▶ _EXERCISE PROMPT_: Every line below should be repeated exactly as written.

▶ _SOURCE DATA_:
-- ==== Sys2Proof/Tests/Slice0.lean ====
section
/-! SUPPORT. The model's own tests: the well-formedness smoke test, one word of every word row from
spec/95_test_vectors.md (or laid out by hand from spec/30_encoding.md), single steps with the results of
spec/95_test_vectors.md, and a witness for the hypotheses of every obligation that has some. -/

namespace Sys2Proof.Tests

open Sys2Proof.Machine
open Host (Outcome)

/-! ### Small states -/

/-- The endpoint of the test vectors. -/
def p0 : EpConfig := { ownAddr := 0o004, defaultPeer := 0o004, padColumns := false }

/-- The reference machine with given registers and channel. -/
def st (r : Regs) (k : Channel) : State := { State.reset with eps := [r], chans := [k] }

/-- A channel with words waiting, and arrivals for coming Peeks. -/
def chan (ws : List Word) (peeks : List (List Word)) : Channel :=
  { Channel.empty with
    inbound  := ws.map fun w => { word := w, stamp := 0 }
    arriving := peeks.map fun ws => ws.map fun w => { word := w, stamp := 0 } }

/-- What channel 0 has sent. -/
def sent : Outcome State Fault Refusal → Option (List Word)
  | .next s => s.chans[0]?.map fun k => k.outbound
  | .fault _ => none
  | .refused _ => none

/-- The registers of endpoint 0. -/
def regs : Outcome State Fault Refusal → Option Regs
  | .next s => s.eps[0]?
  | .fault _ => none
  | .refused _ => none

/-- The answer. -/
def answer : Outcome State Fault Refusal → Option Ret
  | .next s => some s.ret
  | .fault _ => none
  | .refused _ => none

/-- The refusal. -/
def refusal : Outcome State Fault Refusal → Option Refusal
  | .next _ => none
  | .fault _ => none
  | .refused r => some r

def blank : LineRender := { text := [], color := 0, col := { before := 0 }, attr := 0 }

/-- The lines of a Frame between line 2 and line 14 (spec/95_test_vectors.md section 3). -/
def blanks (n : Nat) : List LineRender := List.replicate n blank

/-- F1. -/
def f1 : Frame :=
  [{ text := [0x48, 0x45, 0x4C, 0x4C, 0x4F], color := 1, col := { before := 0 }, attr := 0 },
   { text := [0x41, 0x42, 0x43], color := 2, col := { before := 2 }, attr := 1 }] ++ blanks 11 ++
  [{ text := [0x41, 0x42, 0x20, 0x20], color := 0, col := { before := 0 }, attr := 0 }]

/-- A Frame of blank lines as the host hands it over. -/
def host (n : Nat) : HostFrame := List.replicate n { text := [], color := 0, col := 1, attr := 0 }

/-- The record of the vectors V-S2 to V-S5. -/
def abc : TextRecord := { text := [0x41, 0x42, 0x43], color := 1, line := 2, col := { before := 0 }, attr := 0 }

/-- Registers with the lock of the vectors. -/
def locked : Regs := { Regs.reset with lock := some 0o010 }

/-- Registers after the reset and the ingest of F1. -/
def painted : Regs := { Regs.reset with prevFrame := some f1, queue := [1, 2, 3, 4, 5, 6, 7, 8, 9, 10, 11, 12, 13, 14] }

/-- A Menu batch that has been transmitted (P2 after the tick at 150). -/
def waiting : Regs :=
  { painted with
    state := .sendData, lock := some 0o010, reqCount := 1, rtsSent := true, sdSent := true, deadline := some 1650,
    lastTag := some .A, lastHb := some 0, queue := [2, 3]
    batch := [({ before := 0 }, recordOfLine painted 1)] }

/-- A scratchpad character that awaits its ACK (P3 after the tick at 50). -/
def typing : Regs :=
  { painted with
    state := .scratchpad, spBuf := [0x41, 0x42], spSent := true, deadline := some 1550, lastTag := some .A,
    lastHb := some 0 }

/-! ### Well-formedness: one ill-formed term for each check -/

def h0 : RxBits := { p := false, ssm := 0, b10 := false, sdi := 0, label := 0o004 }

theorem test_wellFormed_labels :
    [Instr.rts 0 0x80 1 .menu, .stx 0 0x80 1 3, .etx 0 0x80, .eot 0 0x80, .ackOut 0 0x80, .hb 0 0x80 0,
     .cntrlA 0 0x80 0 1 0 1, .cntrlB 0 0x80 0 0 0 1, .data 0 0x80 0 0 0].all (fun i => !i.wellFormed) = true := by decide

theorem test_wellFormed_fields :
    [Instr.stx 0 0 0 3, .stx 0 0 1 2, .stx 0 0 1 12, .cntrlA 0 0 0 0 0 1, .cntrlA 0 0 0 1 0 0, .cntrlA 0 0 0 1 0 25,
     .cntrlB 0 0 0 0 0 0].all (fun i => !i.wellFormed) = true := by decide

theorem test_wellFormed_records :
    [Instr.cntrlSub .A { abc with text := List.replicate 25 0 } { before := 0 } 1,
     .cntrlSub .A { abc with line := 0 } { before := 0 } 1, .cntrlSub .A { abc with line := 32 } { before := 0 } 1,
     .cntrlSub .A { abc with col := { before := 24 } } { before := 0 } 1, .cntrlSub .A abc { before := 24 } 1,
     .cntrlSub .A abc { before := 0 } 9, .sendRecord 0 { abc with line := 0 } 1 true, .sendRecord 0 abc 0 true,
     .sendRecord 0 abc 32 true, .emitFrame 0 { abc with line := 0 } { before := 0 } true .A,
     .emitFrame 0 abc { before := 31 } true .A].all (fun i => !i.wellFormed) = true := by decide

▶ _ANSWER TO THIS EXERCISE_:
-- ==== Sys2Proof/Tests/Slice0.lean ====
section
/-! SUPPORT. The model's own tests: the well-formedness smoke test, one word of every word row from
spec/95_test_vectors.md (or laid out by hand from spec/30_encoding.md), single steps with the results of
spec/95_test_vectors.md, and a witness for the hypotheses of every obligation that has some. -/

namespace Sys2Proof.Tests

open Sys2Proof.Machine
open Host (Outcome)

/-! ### Small states -/

/-- The endpoint of the test vectors. -/
def p0 : EpConfig := { ownAddr := 0o004, defaultPeer := 0o004, padColumns := false }

/-- The reference machine with given registers and channel. -/
def st (r : Regs) (k : Channel) : State := { State.reset with eps := [r], chans := [k] }

/-- A channel with words waiting, and arrivals for coming Peeks. -/
def chan (ws : List Word) (peeks : List (List Word)) : Channel :=
  { Channel.empty with
    inbound  := ws.map fun w => { word := w, stamp := 0 }
    arriving := peeks.map fun ws => ws.map fun w => { word := w, stamp := 0 } }

/-- What channel 0 has sent. -/
def sent : Outcome State Fault Refusal → Option (List Word)
  | .next s => s.chans[0]?.map fun k => k.outbound
  | .fault _ => none
  | .refused _ => none

/-- The registers of endpoint 0. -/
def regs : Outcome State Fault Refusal → Option Regs
  | .next s => s.eps[0]?
  | .fault _ => none
  | .refused _ => none

/-- The answer. -/
def answer : Outcome State Fault Refusal → Option Ret
  | .next s => some s.ret
  | .fault _ => none
  | .refused _ => none

/-- The refusal. -/
def refusal : Outcome State Fault Refusal → Option Refusal
  | .next _ => none
  | .fault _ => none
  | .refused r => some r

def blank : LineRender := { text := [], color := 0, col := { before := 0 }, attr := 0 }

/-- The lines of a Frame between line 2 and line 14 (spec/95_test_vectors.md section 3). -/
def blanks (n : Nat) : List LineRender := List.replicate n blank

/-- F1. -/
def f1 : Frame :=
  [{ text := [0x48, 0x45, 0x4C, 0x4C, 0x4F], color := 1, col := { before := 0 }, attr := 0 },
   { text := [0x41, 0x42, 0x43], color := 2, col := { before := 2 }, attr := 1 }] ++ blanks 11 ++
  [{ text := [0x41, 0x42, 0x20, 0x20], color := 0, col := { before := 0 }, attr := 0 }]

/-- A Frame of blank lines as the host hands it over. -/
def host (n : Nat) : HostFrame := List.replicate n { text := [], color := 0, col := 1, attr := 0 }

/-- The record of the vectors V-S2 to V-S5. -/
def abc : TextRecord := { text := [0x41, 0x42, 0x43], color := 1, line := 2, col := { before := 0 }, attr := 0 }

/-- Registers with the lock of the vectors. -/
def locked : Regs := { Regs.reset with lock := some 0o010 }

/-- Registers after the reset and the ingest of F1. -/
def painted : Regs := { Regs.reset with prevFrame := some f1, queue := [1, 2, 3, 4, 5, 6, 7, 8, 9, 10, 11, 12, 13, 14] }

/-- A Menu batch that has been transmitted (P2 after the tick at 150). -/
def waiting : Regs :=
  { painted with
    state := .sendData, lock := some 0o010, reqCount := 1, rtsSent := true, sdSent := true, deadline := some 1650,
    lastTag := some .A, lastHb := some 0, queue := [2, 3]
    batch := [({ before := 0 }, recordOfLine painted 1)] }

/-- A scratchpad character that awaits its ACK (P3 after the tick at 50). -/
def typing : Regs :=
  { painted with
    state := .scratchpad, spBuf := [0x41, 0x42], spSent := true, deadline := some 1550, lastTag := some .A,
    lastHb := some 0 }

/-! ### Well-formedness: one ill-formed term for each check -/

def h0 : RxBits := { p := false, ssm := 0, b10 := false, sdi := 0, label := 0o004 }

theorem test_wellFormed_labels :
    [Instr.rts 0 0x80 1 .menu, .stx 0 0x80 1 3, .etx 0 0x80, .eot 0 0x80, .ackOut 0 0x80, .hb 0 0x80 0,
     .cntrlA 0 0x80 0 1 0 1, .cntrlB 0 0x80 0 0 0 1, .data 0 0x80 0 0 0].all (fun i => !i.wellFormed) = true := by decide

theorem test_wellFormed_fields :
    [Instr.stx 0 0 0 3, .stx 0 0 1 2, .stx 0 0 1 12, .cntrlA 0 0 0 0 0 1, .cntrlA 0 0 0 1 0 0, .cntrlA 0 0 0 1 0 25,
     .cntrlB 0 0 0 0 0 0].all (fun i => !i.wellFormed) = true := by decide

theorem test_wellFormed_records :
    [Instr.cntrlSub .A { abc with text := List.replicate 25 0 } { before := 0 } 1,
     .cntrlSub .A { abc with line := 0 } { before := 0 } 1, .cntrlSub .A { abc with line := 32 } { before := 0 } 1,
     .cntrlSub .A { abc with col := { before := 24 } } { before := 0 } 1, .cntrlSub .A abc { before := 24 } 1,
     .cntrlSub .A abc { before := 0 } 9, .sendRecord 0 { abc with line := 0 } 1 true, .sendRecord 0 abc 0 true,
     .sendRecord 0 abc 32 true, .emitFrame 0 { abc with line := 0 } { before := 0 } true .A,
     .emitFrame 0 abc { before := 31 } true .A].all (fun i => !i.wellFormed) = true := by decide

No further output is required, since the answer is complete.